Rough Draft Animates TV Family to Look At Home on the Big Screen in The Simpsons Movie


Once upon a time the TV set was referred to as `the idiot box.' It's taken more than a few years, but Homer Simpson, TV's number one idiot has finally broken out of the box and made his way to the movie screen. The Simpsons Movie (opening July 27, 2007) is far from the first animated TV series to travel from living room to multiplex; at the peak of their popularity Hanna-Barbera stars Fred Flintstone and Yogi Bear made the journey, and more recently SpongeBob and South Park have done so as well. Like those shows, The Simpsons is faced with the same challenge: making sure their characters look as much at home on the big screen as they do on the TV screen.

One way to make sure is to bring as much as of your creative team with you as possible, people who know the Simpsons so well they could live a few houses down Evergreen Terrace. Rich Moore is one of the movie's four main sequence directors (working under director David Silverman) and oversaw most of the movie's slam-bang climax. A regular director on the show's first five seasons, Moore jumped ship to join Gregg Vanzo's Rough Draft animation studio in Glendale, California, where he served as visual designer for The Critic and supervising director of Futurama. With Rough Draft and Film Roman (the TV series' production studio in Burbank, California) sharing animation duties, Moore has returned to Springfield.

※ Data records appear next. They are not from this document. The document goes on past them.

-- ==== Sys2Proof/Laws/PerInstr.lean ====
section
/-!
SUPPORT. Statements about every operation as syntax, one lemma for each constructor of `Instr`.
-/

namespace Sys2Proof.Laws.EncodeSize

/-- The bytes of an operation are its fixed part, one code byte or 22 header bytes, and its operand (R50, R56). -/
def Statement (i : Instr) : Prop :=
  (encode i).length =
    match i with
    | .crcCompute bytes => 1 + bytes.length
    | .encEncode payload => 1 + payload.length
    | .rxFeed chunk => 1 + chunk.length
    | .rxClear => 1
    | .frame _ _ payload => 22 + payload.length

theorem crcCompute (bytes : List Byte) : Statement (.crcCompute bytes) := by
  simp [Statement, encode, Nat.add_comm]

theorem encEncode (payload : List Byte) : Statement (.encEncode payload) := by
  simp [Statement, encode, Nat.add_comm]

theorem rxFeed (chunk : List Byte) : Statement (.rxFeed chunk) := by
  simp [Statement, encode, Nat.add_comm]

theorem rxClear : Statement .rxClear := rfl

theorem frame (length checksum : U48) (payload : List Byte) :
    Statement (.frame length checksum payload) := by
  simp [Statement, encode]

end Sys2Proof.Laws.EncodeSize
end

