-- ==== Sys2Proof/Tests/Slice0.lean ====
section
/-!
SUPPORT. Tests. Every expected value is the spec's: a vector V<n> of 95_test_vectors.md, a worked example or
a table of the rule named. The witnesses at the end meet the hypotheses of the statements.
-/

namespace Sys2Proof.Tests

open Sys2Proof.Machine

/-! ### Byte strings of the vectors, written out -/

/-- `frame("A")`, V26. -/
def frameA : List Byte :=
  [0x00, 0x01, 0x01, 0x02, 0x03, 0x05, 0x08, 0x0D, 0x15, 0x22, 0x01, 0x00, 0x00, 0x00, 0x00, 0x00,
   0x8B, 0x9E, 0xD9, 0xD3, 0x00, 0x00, 0x41]

/-- `frame("abc")`, 95_test_vectors.md section 4. -/
def frameAbc : List Byte :=
  [0x00, 0x01, 0x01, 0x02, 0x03, 0x05, 0x08, 0x0D, 0x15, 0x22, 0x03, 0x00, 0x00, 0x00, 0x00, 0x00,
   0xC2, 0x41, 0x24, 0x35, 0x00, 0x00, 0x61, 0x62, 0x63]

/-- `frame("hello")`, 95_test_vectors.md section 4. -/
def frameHello : List Byte :=
  [0x00, 0x01, 0x01, 0x02, 0x03, 0x05, 0x08, 0x0D, 0x15, 0x22, 0x05, 0x00, 0x00, 0x00, 0x00, 0x00,
   0x86, 0xA6, 0x10, 0x36, 0x00, 0x00, 0x68, 0x65, 0x6C, 0x6C, 0x6F]

/-- The bytes 40 to 5D, the junk of V33. -/
def junk30 : List Byte :=
  [0x40, 0x41, 0x42, 0x43, 0x44, 0x45, 0x46, 0x47, 0x48, 0x49, 0x4A, 0x4B, 0x4C, 0x4D, 0x4E] ++
  [0x4F, 0x50, 0x51, 0x52, 0x53, 0x54, 0x55, 0x56, 0x57, 0x58, 0x59, 0x5A, 0x5B, 0x5C, 0x5D]

/-- A state with this buffer and these requests, otherwise as after reset. -/
def stateWith (pending : List Byte) (port : List PortEvent) : State :=
  (State.reset.setPending pending).setPort port

/-- A state with finite bounds. -/
def bounded (cap chunk : Nat) : State :=
  { State.reset with params := { pendingCap := some cap, chunkMax := some chunk } }

/-- The state after one operation, as far as the host sees it: buffer and response. -/
def seen (o : Host.Outcome State Fault Refusal) : Option (List Byte × Option Response) :=
  (nextState o).map fun s => (s.pending, s.response)

/-! ### Well-formedness -/

theorem test_wf_refuses_short_payload : Instr.wf (.frame 2 0 [0x41]) = false := by decide
theorem test_wf_refuses_long_payload : Instr.wf (.frame 0 0 [0x41]) = false := by decide
theorem test_wf_frame : Instr.wf (.frame 1 0xD3D99E8B [0x41]) = true := by decide

/-! ### Decoding: words written out from R56 and R50 -/

theorem test_decode_crc : decode .cmd [0x01, 0x61, 0x62, 0x63] = .ok (.crcCompute [0x61, 0x62, 0x63]) := by
  decide
theorem test_decode_enc : decode .cmd [0x02, 0x41] = .ok (.encEncode [0x41]) := by decide
theorem test_decode_feed : decode .cmd [0x03, 0x00, 0x01] = .ok (.rxFeed [0x00, 0x01]) := by decide
theorem test_decode_clear : decode .cmd [0x04] = .ok .rxClear := by decide
theorem test_decode_frame : decode .wire frameA = .ok (.frame 1 0xD3D99E8B [0x41]) := by decide
theorem test_decode_reserved_low : decode .cmd [0x00] = .error (.reservedCode 0x00) := by decide
theorem test_decode_reserved_next : decode .cmd [0x05, 0x01] = .error (.reservedCode 0x05) := by decide
theorem test_decode_clear_operand : decode .cmd [0x04, 0x00] = .error (.operandAfterClear [0x00]) := by
  decide
theorem test_decode_no_code : decode .cmd [] = .error .noCode := by decide
theorem test_decode_frame_as_command : decode .cmd frameA = .error (.reservedCode 0x00) := by decide
theorem test_decode_cut_frame : decode .wire (frameA.take 22) = .error .payloadIncomplete := by decide
theorem test_decode_cut_header : decode .wire (frameA.take 21) = .error .headerIncomplete := by decide
theorem test_decode_two_frames : decode .wire (frameA ++ [0x00]) = .error .bytesAfterFrame := by decide
theorem test_decode_bad_magic : decode .wire (frameA.set 9 0x23) = .error .notMagic := by decide

theorem test_table_word_crc : decodeTableWord 8 0x01 = some (.crcCompute []) := by decide
theorem test_table_word_enc : decodeTableWord 8 0x02 = some (.encEncode []) := by decide
theorem test_table_word_feed : decodeTableWord 8 0x03 = some (.rxFeed []) := by decide
theorem test_table_word_clear : decodeTableWord 8 0x04 = some .rxClear := by decide
theorem test_table_word_reserved : decodeTableWord 8 0x05 = none := by decide
theorem test_table_word_frame :
    decodeTableWord 176 0x000101020305080D1522000000000000000000000000 = some (.frame 0 0 []) := by decide
/-- The same frame with byte 0 in bits 7..0. -/
theorem test_table_word_frame_low_first :
    decodeTableWord 176 0x22150D08050302010100 = some (.frame 0 0 []) := by decide

/-! ### Fields: the encodings listed under V29 -/

theorem test_length_field_256 : encLe48 256 = [0x00, 0x01, 0x00, 0x00, 0x00, 0x00] := by decide
theorem test_length_field_greatest : encLe48 (2 ^ 48 - 1) = [0xFF, 0xFF, 0xFF, 0xFF, 0xFF, 0xFF] := by decide
theorem test_length_field_2_32 : le48 [0x00, 0x00, 0x00, 0x00, 0x01, 0x00] = 2 ^ 32 := by decide

/-! ### The checksum unit -/

theorem test_table_entries : tableRead 1 = 0x77073096 ∧ tableRead 2 = 0xEE0E612C ∧
    tableRead 128 = 0xEDB88320 ∧ tableRead 255 = 0x2D02EF8D := by decide
/-- V20: the rounds for the index 1. -/
theorem test_table_rounds : crcRound 1 = 0xEDB88320 ∧ crcRounds 7 1 = 0xEE0E612C ∧
    tableEntry 1 = 0x77073096 := by decide
/-- R72's worked example. -/
theorem test_update : crcUpdate 0xFFFFFFFF 0x61 = 0x174841BC := by decide
/-- V2, the source's own vector; V3 is what an arithmetic shift would give. -/
theorem test_compute_check :
    compute [0x31, 0x32, 0x33, 0x34, 0x35, 0x36, 0x37, 0x38, 0x39] = 0xCBF43926 := by decide
/-- V5, V15 and V17. -/
theorem test_compute_ff : compute [0xFF] = 0xFF000000 ∧ compute [0, 0, 0, 0] = 0x2144DF1C ∧
    compute magic = 0xCE098C10 := by decide
/-- V10 through the command. -/
theorem test_exec_crc : seen (exec (.crcCompute [0x61, 0x62, 0x63]) State.reset)
    = some ([], some (.checksum 0x352441C2)) := by decide

/-! ### The encoder unit -/

/-- V26. -/
theorem test_exec_encode : seen (exec (.encEncode [0x41]) State.reset)
    = some ([], some (.encoded (.ok frameA))) := by decide
/-- V25. -/
theorem test_exec_encode_empty : seen (exec (.encEncode []) State.reset)
    = some ([], some (.encoded (.ok (magic ++ List.replicate 12 0)))) := by decide

/-! ### The receiver unit -/

/-- V32. -/
theorem test_feed_three : feed [] (frameA ++ frameHello ++ frameAbc)
    = ([], [.ok [0x41], .ok [0x68, 0x65, 0x6C, 0x6C, 0x6F], .ok [0x61, 0x62, 0x63]]) := by decide
/-- V33 and V34. -/
theorem test_feed_junk_one_chunk : feed [] (junk30 ++ frameA)
    = ([], [.err (.desyncDiscarded 30), .ok [0x41]]) := by decide
theorem test_feed_junk_two_chunks :
    feed [] junk30 = (junk30.drop 21, [.err (.desyncDiscarded 21)]) ∧
    feed (junk30.drop 21) frameA = ([], [.err (.desyncDiscarded 9), .ok [0x41]]) := by decide
/-- V35. -/
theorem test_feed_corrupt_payload : feed [] (frameA ++ frameHello.set 26 0x6E ++ frameAbc)
    = ([], [.ok [0x41], .err .checksumMismatch, .ok [0x61, 0x62, 0x63]]) := by decide
/-- V37. -/
theorem test_feed_high_checksum_byte : feed [] (frameA.set 21 0x01) = ([], [.err .checksumMismatch]) := by
  decide
/-- V40. -/
theorem test_feed_corrupt_length : feed [] (frameA.set 10 0x03 ++ frameAbc)
    = ([0xC2, 0x41, 0x24, 0x35, 0x00, 0x00, 0x61, 0x62, 0x63],
       [.err .checksumMismatch, .err (.desyncDiscarded 14)]) := by decide
/-- V41: 21 bytes stay, 22 are cut down to 9. -/
theorem test_feed_threshold :
    feed [] (List.replicate 21 0xAA) = (List.replicate 21 0xAA, []) ∧
    feed [] (List.replicate 22 0xAA) = (List.replicate 9 0xAA, [.err (.desyncDiscarded 13)]) := by decide
/-- V45: the announced length is 2^48 - 1, and the sum does not wrap. -/
theorem test_feed_huge_length :
    feed [] ([0xAA, 0xAA, 0xAA] ++ magic ++ List.replicate 6 0xFF ++ List.replicate 6 0x00 ++ frameA)
      = (magic ++ List.replicate 6 0xFF ++ List.replicate 6 0x00 ++ frameA,
         [.err (.desyncDiscarded 3)]) := by decide
/-- V36: a payload that is the magic sequence. -/
theorem test_feed_magic_payload : feed [] (frameOf magic) = ([], [.ok magic]) := by decide
/-- R100's worked example. -/
theorem test_exec_clear : seen (exec .rxClear (stateWith [0x00, 0x01, 0x01, 0x02, 0x03] []))
    = some ([], none) := by decide
/-- V26 as the frame of the table's row FRAME. -/
theorem test_exec_frame : seen (exec (.frame 1 0xD3D99E8B [0x41]) State.reset)
    = some ([], some (.received [.ok [0x41]])) := by decide
/-- The last note of Program 4: the bytes of two connections without `RX.CLEAR` between. -/
theorem test_exec_feed_without_clear :
    seen (exec (.rxFeed (frameOf [])) (stateWith ((frameOf
      [0x31, 0x32, 0x33, 0x34, 0x35, 0x36, 0x37, 0x38, 0x39]).take 25) []))
    = some ([0x08, 0x0D, 0x15, 0x22] ++ List.replicate 12 0x00, some (.received [.err .checksumMismatch])) := by
  decide
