-- ==== Sys2Proof/Machine/Operands.lean ====
section
/-! DEFINITION. The addressing and register resolver (spec/43_addressing_resolution.md): the three tables, the operand forms
and the operand assignment, and the reading of a completed accumulator. -/

namespace Sys2Proof.Machine

/-! ### The operand forms -/

/-- `W`: 16 bits when `wide = 1`, else 8 (R163, R164). -/
def widthOf (wide : Bool) : Width := if wide then .word else .byte

/-- The register operand (R164). -/
def regOperand (wide : Bool) (reg : Index) : Operand := .reg (widthOf wide) reg

/-- The other operand, by addressing mode (R165, R167, R168). The direct address is the stored pattern read
unsigned; the base table is not consulted for it. -/
def otherOperand (wide : Bool) (rm : RmForm) : Operand :=
  match rm with
  | .directAddress disp => .direct disp
  | .memoryNoDisplacement rm => .mem rm none
  | .memoryByteDisplacement rm disp => .mem rm (some disp)
  | .memoryWordDisplacement rm disp => .mem rm (some disp)
  | .registerDirect rm => .reg (widthOf wide) rm

/-- Whether an operand is `Mem` or `Direct` (R169). -/
def Operand.isMemory : Operand → Bool
  | .reg _ _ => false
  | .mem _ _ => true
  | .direct _ => true
  | .imm _ _ _ => false

/-- The immediate operand; `sized` when the destination is memory (R169). -/
def immOperand (wide : Bool) (imm : Word) (sized : Bool) : Operand := .imm (widthOf wide) imm sized

/-! ### Operand assignment (R170): destination, source -/

/-- The family `RegisterOrMemoryToRegister`. -/
def registerMoveOperands (d : Direction) (wide : Bool) (reg : Index) (rm : RmForm) : Operand × Operand :=
  match d with
  | .destinationIsRegister => (regOperand wide reg, otherOperand wide rm)
  | .sourceIsRegister => (otherOperand wide rm, regOperand wide reg)

/-- The family `ImmediateToRegisterOrMemory`. -/
def immediateToRmOperands (wide : Bool) (rm : RmForm) (imm : Word) : Operand × Operand :=
  (otherOperand wide rm, immOperand wide imm (otherOperand wide rm).isMemory)

/-- The family `ImmediateToRegister`. -/
def immediateToRegOperands (wide : Bool) (reg : Index) (imm : Word) : Operand × Operand :=
  (regOperand wide reg, immOperand wide imm false)

/-! ### Reading a completed accumulator -/

/-- The r/m operand of an accumulator, by the stored addressing mode (R165 to R168, R171): each mode reads only the fields
its rule reads. -/
def DecodeState.rmForm (a : DecodeState) : Except Fault RmForm := do
  match ← needField .addressingMode a.addressingMode with
  | .registerDirect =>
    let rm ← needField .rmField a.rmField
    pure (.registerDirect rm)
  | .memoryNoDisplacement =>
    let rm ← needField .rmField a.rmField
    pure (.memoryNoDisplacement rm)
  | .memoryByteDisplacement =>
    let rm ← needField .rmField a.rmField
    let disp ← needField .displacement a.displacement
    pure (.memoryByteDisplacement rm disp)
  | .memoryWordDisplacement =>
    let rm ← needField .rmField a.rmField
    let disp ← needField .displacement a.displacement
    pure (.memoryWordDisplacement rm disp)
  | .directAddress =>
    let disp ← needField .displacement a.displacement
    pure (.directAddress disp)

/-- The instruction that a completed accumulator holds: the fields `operands(S)` reads for its family (R170, R26). -/
def DecodeState.gathered (a : DecodeState) : Except Fault Instr := do
  match ← needField .opcodeFamily a.opcodeFamily with
  | .registerOrMemoryToRegister =>
    let d ← needField .direction a.direction
    let w ← needField .wide a.wide
    let reg ← needField .regField a.regField
    let rm ← a.rmForm
    pure (rm.movRegister d w reg)
  | .immediateToRegisterOrMemory =>
    let w ← needField .wide a.wide
    let rm ← a.rmForm
    let imm ← needField .immediate a.immediate
    pure (rm.movRmImm w imm)
  | .immediateToRegister =>
    let w ← needField .wide a.wide
    let reg ← needField .regField a.regField
    let imm ← needField .immediate a.immediate
    pure (.movRegImm w reg imm)
  | .unrecognized => throw .unrecognizedInProgress

end Sys2Proof.Machine
end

"The TV show is pretty much limited animation, and we knew from the beginning that trying to add too much slickness would take away from what people know about the characters. We tested different levels of animation -- we tried going all the way to really fluid, all done on ones animation -- not Disney style or making them Disney-type characters, but fully done. Basically, that was going too far. It started not looking like The Simpsons and seemed foreign. "

"There's definitely animation on ones in the movie," adds Claudia Katz, Rough Draft's producer. "We're making sure to use it at the right time. The main difference is that we kept more of the animation here in the U.S. than the TV show does. It gave the directors more control and allowed for better acting. We were able to capture some subtle, observational details and get more nuanced performances."

Moore admits that thanks to Homer's usual brain-dead stare, some of those subtle details may be products of the viewers' imagination -- which is just the way the movie's creators want it. "Depending on the camera angle, we could use a Homer's blank face to say he's hungry or sad. The audience does a lot of work for us.

"We studied The Muppets a lot during the first season. Kermit is just a piece of felt with two ping-pong balls for eyes, but there's something within the situation of the moment that with the slightest change of expression on his mouth, the audience projects the right emotion on him."

The biggest difference between the TV Simpsons and the movie Simpsons is the size of the canvas their adventures are set on. "We're working in CinemaScope," Katz explains, "this ridiculously widescreen format, the widest there is. It's a very different palette from a composition viewpoint. It sets a very different tone right off the bat; on a subliminal level you sort of go `this is a movie.'"

"They wanted to make it as different as possible from the TV show," Moore adds. After doing the show for so long, you're used to over-the-shoulder angles, closeups and wide shots. Now you have to figure out how these work in CinemaScope. It took a few days, but once we got the hang of it I loved working in that aspect ratio. I thought it was terrific.

"We studied a lot of `Scope movies from the '50s and `60s," he continues. "They're just beautifully composed and we kind of just followed their lead, but if you have a really tall guy onscreen, you're out of luck." When Katz suggests, "you've got to be far away, I guess," Moore agrees: "Really far away."